4. FROM ALGORITHMS TO PRODUCTION LINE
The requirement of industrial data production implies
the integration of the tools described above in a
hardware and software environment including all
steps of a production line from initial data input to
sending of the final product.
Such an environment is operated by ISTAR since
1991.
The hardware configuration is based on a network of
UNIX workstations, 10 Gbytes of SCSI disk storage
and various I/O devices (CCT, streamer and 8 mm
cartridges tapes drives).
The software environment is built on a raster/vector
processing kernel with advanced visualization
capabilities and a semi-automatic graphic editor.
Features data are extracted from orthoimages
produced by ISTAR altimetric production line (ref.
Renouard).
Since 1991, ten SPOT scenes have been processed.

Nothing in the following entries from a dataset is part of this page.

theorem keepsForm_modeSpecs : ∀ sp ∈ modeSpecs, KeepsForm sp := by
  simp only [modeSpecs, List.forall_mem_cons]
  exact ⟨keepsForm_modeSet,
    keepsForm_scheduledStartSet,
    fun _ _ ok => ok,
    fun _ _ ok => canonical_writeRecord ok,
    fun _ _ ok => ok,
    List.forall_mem_nil _⟩

theorem keepsForm_channelSpecs : ∀ sp ∈ channelSpecs, KeepsForm sp := by
  simp only [channelSpecs, List.forall_mem_cons]
  exact ⟨fun _ _ ok => canonical_setChannelRec ok,
    keepsForm_channelStart,
    fun _ _ ok => canonical_stopChannel ok,
    fun _ _ ok => canonical_foldl (fun _ _ ok => canonical_dropRend ok) ok,
    fun _ _ ok => canonical_asRun (canonical_setRendition ok),
    keepsForm_renditionClear,
    keepsForm_slotmaskSet,
    keepsForm_channelMove,
    keepsForm_renditionIdr,
    fun _ _ ok => canonical_writeRecord ok,
    fun _ _ ok => canonical_writeRecord ok,
    List.forall_mem_nil _⟩

theorem keepsForm_ingestSpecs : ∀ sp ∈ ingestSpecs, KeepsForm sp := by
  simp only [ingestSpecs, List.forall_mem_cons]
  exact ⟨fun _ _ ok => canonical_setFlowRec ok,
    fun _ _ ok => canonical_clearFlow ok,
    fun _ _ ok => canonical_setBind ok,
    fun _ _ ok => canonical_setBnd ok,
    fun _ _ ok => ok,
    fun _ _ ok => canonical_writeRecord ok,
    List.forall_mem_nil _⟩

theorem keepsForm_compositorSpecs : ∀ sp ∈ compositorSpecs, KeepsForm sp := by
  simp only [compositorSpecs, List.forall_mem_cons]
  exact ⟨fun _ _ ok => canonical_setLayers ok,
    fun _ _ ok => canonical_setLayers ok,
    fun _ _ ok => ok,
    fun _ _ ok => canonical_setConf ok,
    fun _ _ ok => canonical_addJob ok,
    fun _ _ ok => canonical_addJob ok,
    fun _ _ ok => canonical_addJob ok,
    fun _ _ ok => canonical_addJob ok,
    fun _ _ ok => canonical_addJob ok,
    List.forall_mem_nil _⟩

theorem keepsForm_outputSpecs : ∀ sp ∈ outputSpecs, KeepsForm sp := by
  simp only [outputSpecs, List.forall_mem_cons]
  exact ⟨fun _ _ ok => canonical_setService ok,
    keepsForm_serviceClear,
    fun _ _ ok => canonical_setSub ok,
    keepsForm_subscriberClear,
    keepsForm_subscriberKeySet,
    fun _ _ ok => ok,
    fun _ _ ok => canonical_writeRecord ok,
    fun _ _ ok => canonical_writeRecord ok,
    List.forall_mem_nil _⟩

theorem keepsForm_schedulerSpecs : ∀ sp ∈ schedulerSpecs, KeepsForm sp := by
  simp only [schedulerSpecs, List.forall_mem_cons]
  exact ⟨fun _ _ ok => canonical_setSched ok,
    fun _ _ ok => ok,
    fun _ _ ok => ok,
    keepsForm_gateListSet,
    fun _ _ ok => canonical_raise (canonical_setSched ok),
    fun _ _ ok => canonical_setSched ok,
    fun _ _ ok => canonical_setTx (canonical_ite (canonical_disableTx ok) ok),
    fun _ _ ok => canonical_setRx ok,
    fun _ _ ok => ok,
    fun _ _ ok => canonical_writeRecord ok,
    List.forall_mem_nil _⟩

theorem keepsForm_timeSpecs : ∀ sp ∈ timeSpecs, KeepsForm sp := by
  simp only [timeSpecs, List.forall_mem_cons]
  exact ⟨fun _ _ ok => canonical_setTime ok,
    keepsForm_timeDomainSet,
    keepsForm_timeSourceSelect,
    fun _ _ ok => canonical_setTime ok,
    keepsForm_timeStep,
    fun _ _ ok => canonical_setTime ok,
    keepsForm_timeCaptureNow,
    keepsForm_timeTriggerSet,
    fun _ _ ok => canonical_setTime ok,
    keepsForm_timeRefioSet,
    List.forall_mem_nil _⟩

theorem keepsForm_laneSpecs : ∀ sp ∈ laneSpecs, KeepsForm sp := by
  simp only [laneSpecs, List.forall_mem_cons]
  exact ⟨keepsForm_cageSet,
    fun _ _ ok => canonical_ite (canonical_portTo (canonical_ite (canonical_setTime (canonical_setPort ok)) (canonical_setPort ok))) (canonical_ite
        (canonical_setTime (canonical_setPort ok)) (canonical_setPort ok)),
    fun _ _ ok => ok,
    keepsForm_laneTestSet,
    keepsForm_laneRecal,
    fun _ _ ok => canonical_linkLoss (canonical_decideCtx ok),
    fun _ _ ok => canonical_writeRecord (canonical_measurePort ok),
    fun _ _ ok => canonical_writeRecord (canonical_measureLane ok),
    List.forall_mem_nil _⟩

theorem keepsForm_memorySpecs : ∀ sp ∈ memorySpecs, KeepsForm sp := by
  simp only [memorySpecs, List.forall_mem_cons]
  exact ⟨keepsForm_memGroupRetire,
    fun _ _ ok => canonical_beginWork (canonical_foldl (fun _ _ ok => canonical_setDram ok) (canonical_setGroup ok)),
    fun _ _ ok => canonical_beginWork (canonical_setGroup ok),
    fun _ _ ok => canonical_beginWork (canonical_setGroup ok),
    keepsForm_memGrainSet,
    fun _ _ ok => canonical_writeRecord (canonical_measureChan ok),
    fun _ _ ok => canonical_writeRecord (canonical_measureGroup ok),
    List.forall_mem_nil _⟩

theorem keepsForm_journalSpecs : ∀ sp ∈ journalSpecs, KeepsForm sp := by
  simp only [journalSpecs, List.forall_mem_cons]
  exact ⟨fun _ _ ok => canonical_beginWork (canonical_beginTest ok),
    keepsForm_journalSessionClose,
    fun _ _ ok => ok,
    keepsForm_journalMarkPin,
    keepsForm_journalMarkRelease,
    fun _ _ ok => ok,
    keepsForm_journalReplayStop,
    fun _ _ ok => canonical_beginWork ok,
    fun _ _ ok => canonical_ite ok ok,
    fun _ _ ok => canonical_writeRecord ok,
    keepsForm_checkContextSet,
    keepsForm_checkContextGet,
    List.forall_mem_nil _⟩

theorem keepsForm_audioSpecs : ∀ sp ∈ audioSpecs, KeepsForm sp := by
  simp only [audioSpecs, List.forall_mem_cons]
  exact ⟨keepsForm_audioPortSet,
    keepsForm_audioSourceSet,
    keepsForm_audioEncoderSet,
    keepsForm_audioStatusGet,
    List.forall_mem_nil _⟩

theorem keepsForm_eventSpecs : ∀ sp ∈ eventSpecs, KeepsForm sp := by
  simp only [eventSpecs, List.forall_mem_cons]
  exact ⟨fun _ _ ok => ok,
    keepsForm_eventLogSet,
    fun _ _ ok => canonical_wqFlushed ok,
    keepsForm_wqueueFlush,
    List.forall_mem_nil _⟩

theorem keepsForm_serviceSpecs : ∀ sp ∈ serviceSpecs, KeepsForm sp := by
  simp only [serviceSpecs, List.forall_mem_cons]
  exact ⟨keepsForm_unitServiceSet,
    fun _ _ ok => canonical_beginWork ok,
    keepsForm_fwActivate,
    fun _ _ ok => canonical_beginWork (canonical_ite (canonical_setUnit ok) ok),
    keepsForm_selftestResultGet,
    fun _ _ ok => canonical_writeRecord ok,
    fun _ _ ok => canonical_beginWork ok,
    List.forall_mem_nil _⟩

The cartographic data produced cover approximately
30 000 km“ mainly in Europe and Middle-East
countries.
This first experience provides a good estimation of
production costs:
Land cover extraction from a geocoded SPOT scene
(~ 3000 km?) requires about 1 man-week, whatever
the density of features is.
For the same input, networks extraction requires
from 1 to 1.5 man-week, slightly depending on the
features density.
5. CONCLUSION
The joint availability of high resolution raster data
from SPOT or LANDSAT TM, and powerful
geographic information systems (GIS), has induced
demand for a new concept: data conversion from
raster to planimetric vectors files fit for use in GIS.

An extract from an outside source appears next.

-- ==== Sys2Proof/Machine/Core.lean ====
section
/-! DEFINITION. The machine as the host runs it. -/

def Sys2Proof.core : Host.Core := { State := Sys2Proof.Machine.State, Fault := Sys2Proof.Machine.Fault, Refusal := Sys2Proof.Machine.Refusal, step := Sys2Proof.Machine.step, reset := Sys2Proof.Machine.State.reset }
end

The new product has to preserve the same marketing
features as original data, that is set prices and
delays. This is possible only if a computer assistance
is supplied.
In order to quickly settle a computer assisted
production line, we have designed a two level
interactive system:
- High level tasks, implying semantic data analysis,
are managed by human operators.
- Low level tasks, requiring a lot of accurate data
processing, are done by the computer.
The performances allow the commercial production
of cartographic data bases.
Future upgrades will tend to increase automation of
networks extraction, especially in aerial images with
higher resolution.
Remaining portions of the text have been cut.